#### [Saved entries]
/-- R72: FNVD. Every admitted FNVD completes; this is the whole state it leaves, but for IDX (see `IndexEndsAtThePassLength`):
HV and ACC are the digest, OUT is empty, and KLEN, KIDX, SH, the operands and every other field are as they were. -/
def Obligations.FnvdRuns : Prop :=
  ∀ s : State, admitted .fnvd s = true → ∃ x : Nat,
    exec .fnvd s = .next { s with
      op := 0x02#8, dlen := Memory.len s.data, idx := x, acc := fnv1a32 (Memory.bytes s.data)
      st := some 0#2, okf := some 1#1, olen := some 0, hv := some (fnv1a32 (Memory.bytes s.data)), out := [] }

/-- R74: the byte enters the accumulator zero-extended. What FnvStep multiplies by the prime (an odd number, so no other word has
that product) has bits 31:8 of the accumulator, unchanged, and its bits 7:0 XORed with the byte's; so has what ACC is the
product of after an FNVD, for its last byte and the digest of the bytes before it; and the spec's example of a byte of 0x80,
0x811c9d45 and not 0x7ee36245. -/
def Obligations.HashByteIsZeroExtended : Prop :=
  (∀ (a : Word) (b : Byte), ∃ x : Word, fnvStep a b = 16777619#32 * x ∧
    ∀ j : Nat, (8 ≤ j → x.getLsbD j = a.getLsbD j) ∧ (j < 8 → x.getLsbD j = (a.getLsbD j != b.getLsbD j))) ∧
  (∀ (s : State) (p : List Byte) (b : Byte), admitted .fnvd s = true → Memory.bytes s.data = p ++ [b] →
    ∃ (t : State) (x : Word), exec .fnvd s = .next t ∧ t.acc = 16777619#32 * x ∧
      ∀ j : Nat, (8 ≤ j → x.getLsbD j = (fnv1a32 p).getLsbD j) ∧
        (j < 8 → x.getLsbD j = ((fnv1a32 p).getLsbD j != b.getLsbD j))) ∧
  fnvStep 0x811c9dc5#32 0x80#8 = 16777619#32 * 0x811c9d45#32 ∧
  fnvStep 0x811c9dc5#32 0x80#8 ≠ 16777619#32 * 0x7ee36245#32

/-- R75: the step's multiplication as shifts and adds modulo 2^32. -/
def Obligations.FnvMultiplyIsShiftAdd : Prop :=
  ∀ (a : Word) (b : Byte),
    let x := a ^^^ zext32 b
    fnvStep a b = x + (x <<< 1) + (x <<< 4) + (x <<< 7) + (x <<< 8) + (x <<< 24)

/-- R77 (e): for a fixed byte the step is a bijection on accumulators, and for a fixed accumulator it tells bytes apart. -/
def Obligations.FnvStepIsBijective : Prop :=
  (∀ b : Byte, Function.Bijective fun a : Word => fnvStep a b) ∧ ∀ a : Word, Function.Injective (fnvStep a)

/-- R77 (e): two buffers of the same length that differ in exactly one byte never have the same digest. -/
def Obligations.OneByteChangesTheDigest : Prop :=
  ∀ (p q : List Byte) (b c : Byte), b ≠ c → fnv1a32 (p ++ b :: q) ≠ fnv1a32 (p ++ c :: q)

/-- R78: the source's two known vectors and three corner cases, as FNVD run on a small state. -/
def Obligations.FnvdKnownVectors : Prop :=
  ∀ (bs : List Byte) (h : Word),
    (bs, h) ∈ ([([], 0x811c9dc5#32), ([0x68#8, 0x65#8, 0x6c#8, 0x6c#8, 0x6f#8], 0x4f9f2cab#32), ([0x80#8], 0x850b939f#32),
      ([0xff#8], 0x7a0b824e#32), ([0x00#8, 0x00#8], 0x117697cd#32)] : List (List Byte × Word)) →
    ∃ t, exec .fnvd { State.reset with data := Memory.ofBytes bs } = .next t ∧ t.hv = some h

/-! ### FRAME, UNFRM and the trailer -/

/-- R48: LE32. The four bytes of a HashValue, as numbers, least significant first; the spec's example. -/
def Obligations.TrailerEncoding : Prop :=
  (∀ h : Word, (le32 h).map BitVec.toNat =
    [h.toNat % 256, h.toNat / 2 ^ 8 % 256, h.toNat / 2 ^ 16 % 256, h.toNat / 2 ^ 24 % 256]) ∧
  le32 0x4f9f2cab#32 = [0xab#8, 0x2c#8, 0x9f#8, 0x4f#8]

#### [The problem]
Word for word, extract all the records.

#### [Result]
/-- R72: FNVD. Every admitted FNVD completes; this is the whole state it leaves, but for IDX (see `IndexEndsAtThePassLength`):
HV and ACC are the digest, OUT is empty, and KLEN, KIDX, SH, the operands and every other field are as they were. -/
def Obligations.FnvdRuns : Prop :=
  ∀ s : State, admitted .fnvd s = true → ∃ x : Nat,
    exec .fnvd s = .next { s with
      op := 0x02#8, dlen := Memory.len s.data, idx := x, acc := fnv1a32 (Memory.bytes s.data)
      st := some 0#2, okf := some 1#1, olen := some 0, hv := some (fnv1a32 (Memory.bytes s.data)), out := [] }

/-- R74: the byte enters the accumulator zero-extended. What FnvStep multiplies by the prime (an odd number, so no other word has
that product) has bits 31:8 of the accumulator, unchanged, and its bits 7:0 XORed with the byte's; so has what ACC is the
product of after an FNVD, for its last byte and the digest of the bytes before it; and the spec's example of a byte of 0x80,
0x811c9d45 and not 0x7ee36245. -/
def Obligations.HashByteIsZeroExtended : Prop :=
  (∀ (a : Word) (b : Byte), ∃ x : Word, fnvStep a b = 16777619#32 * x ∧
    ∀ j : Nat, (8 ≤ j → x.getLsbD j = a.getLsbD j) ∧ (j < 8 → x.getLsbD j = (a.getLsbD j != b.getLsbD j))) ∧
  (∀ (s : State) (p : List Byte) (b : Byte), admitted .fnvd s = true → Memory.bytes s.data = p ++ [b] →
    ∃ (t : State) (x : Word), exec .fnvd s = .next t ∧ t.acc = 16777619#32 * x ∧
      ∀ j : Nat, (8 ≤ j → x.getLsbD j = (fnv1a32 p).getLsbD j) ∧
        (j < 8 → x.getLsbD j = ((fnv1a32 p).getLsbD j != b.getLsbD j))) ∧
  fnvStep 0x811c9dc5#32 0x80#8 = 16777619#32 * 0x811c9d45#32 ∧
  fnvStep 0x811c9dc5#32 0x80#8 ≠ 16777619#32 * 0x7ee36245#32

/-- R75: the step's multiplication as shifts and adds modulo 2^32. -/
def Obligations.FnvMultiplyIsShiftAdd : Prop :=
  ∀ (a : Word) (b : Byte),
    let x := a ^^^ zext32 b
    fnvStep a b = x + (x <<< 1) + (x <<< 4) + (x <<< 7) + (x <<< 8) + (x <<< 24)

/-- R77 (e): for a fixed byte the step is a bijection on accumulators, and for a fixed accumulator it tells bytes apart. -/
def Obligations.FnvStepIsBijective : Prop :=
  (∀ b : Byte, Function.Bijective fun a : Word => fnvStep a b) ∧ ∀ a : Word, Function.Injective (fnvStep a)

/-- R77 (e): two buffers of the same length that differ in exactly one byte never have the same digest. -/
def Obligations.OneByteChangesTheDigest : Prop :=
  ∀ (p q : List Byte) (b c : Byte), b ≠ c → fnv1a32 (p ++ b :: q) ≠ fnv1a32 (p ++ c :: q)

/-- R78: the source's two known vectors and three corner cases, as FNVD run on a small state. -/
def Obligations.FnvdKnownVectors : Prop :=
  ∀ (bs : List Byte) (h : Word),
    (bs, h) ∈ ([([], 0x811c9dc5#32), ([0x68#8, 0x65#8, 0x6c#8, 0x6c#8, 0x6f#8], 0x4f9f2cab#32), ([0x80#8], 0x850b939f#32),
      ([0xff#8], 0x7a0b824e#32), ([0x00#8, 0x00#8], 0x117697cd#32)] : List (List Byte × Word)) →
    ∃ t, exec .fnvd { State.reset with data := Memory.ofBytes bs } = .next t ∧ t.hv = some h

/-! ### FRAME, UNFRM and the trailer -/

/-- R48: LE32. The four bytes of a HashValue, as numbers, least significant first; the spec's example. -/
def Obligations.TrailerEncoding : Prop :=
  (∀ h : Word, (le32 h).map BitVec.toNat =
    [h.toNat % 256, h.toNat / 2 ^ 8 % 256, h.toNat / 2 ^ 16 % 256, h.toNat / 2 ^ 24 % 256]) ∧
  le32 0x4f9f2cab#32 = [0xab#8, 0x2c#8, 0x9f#8, 0x4f#8]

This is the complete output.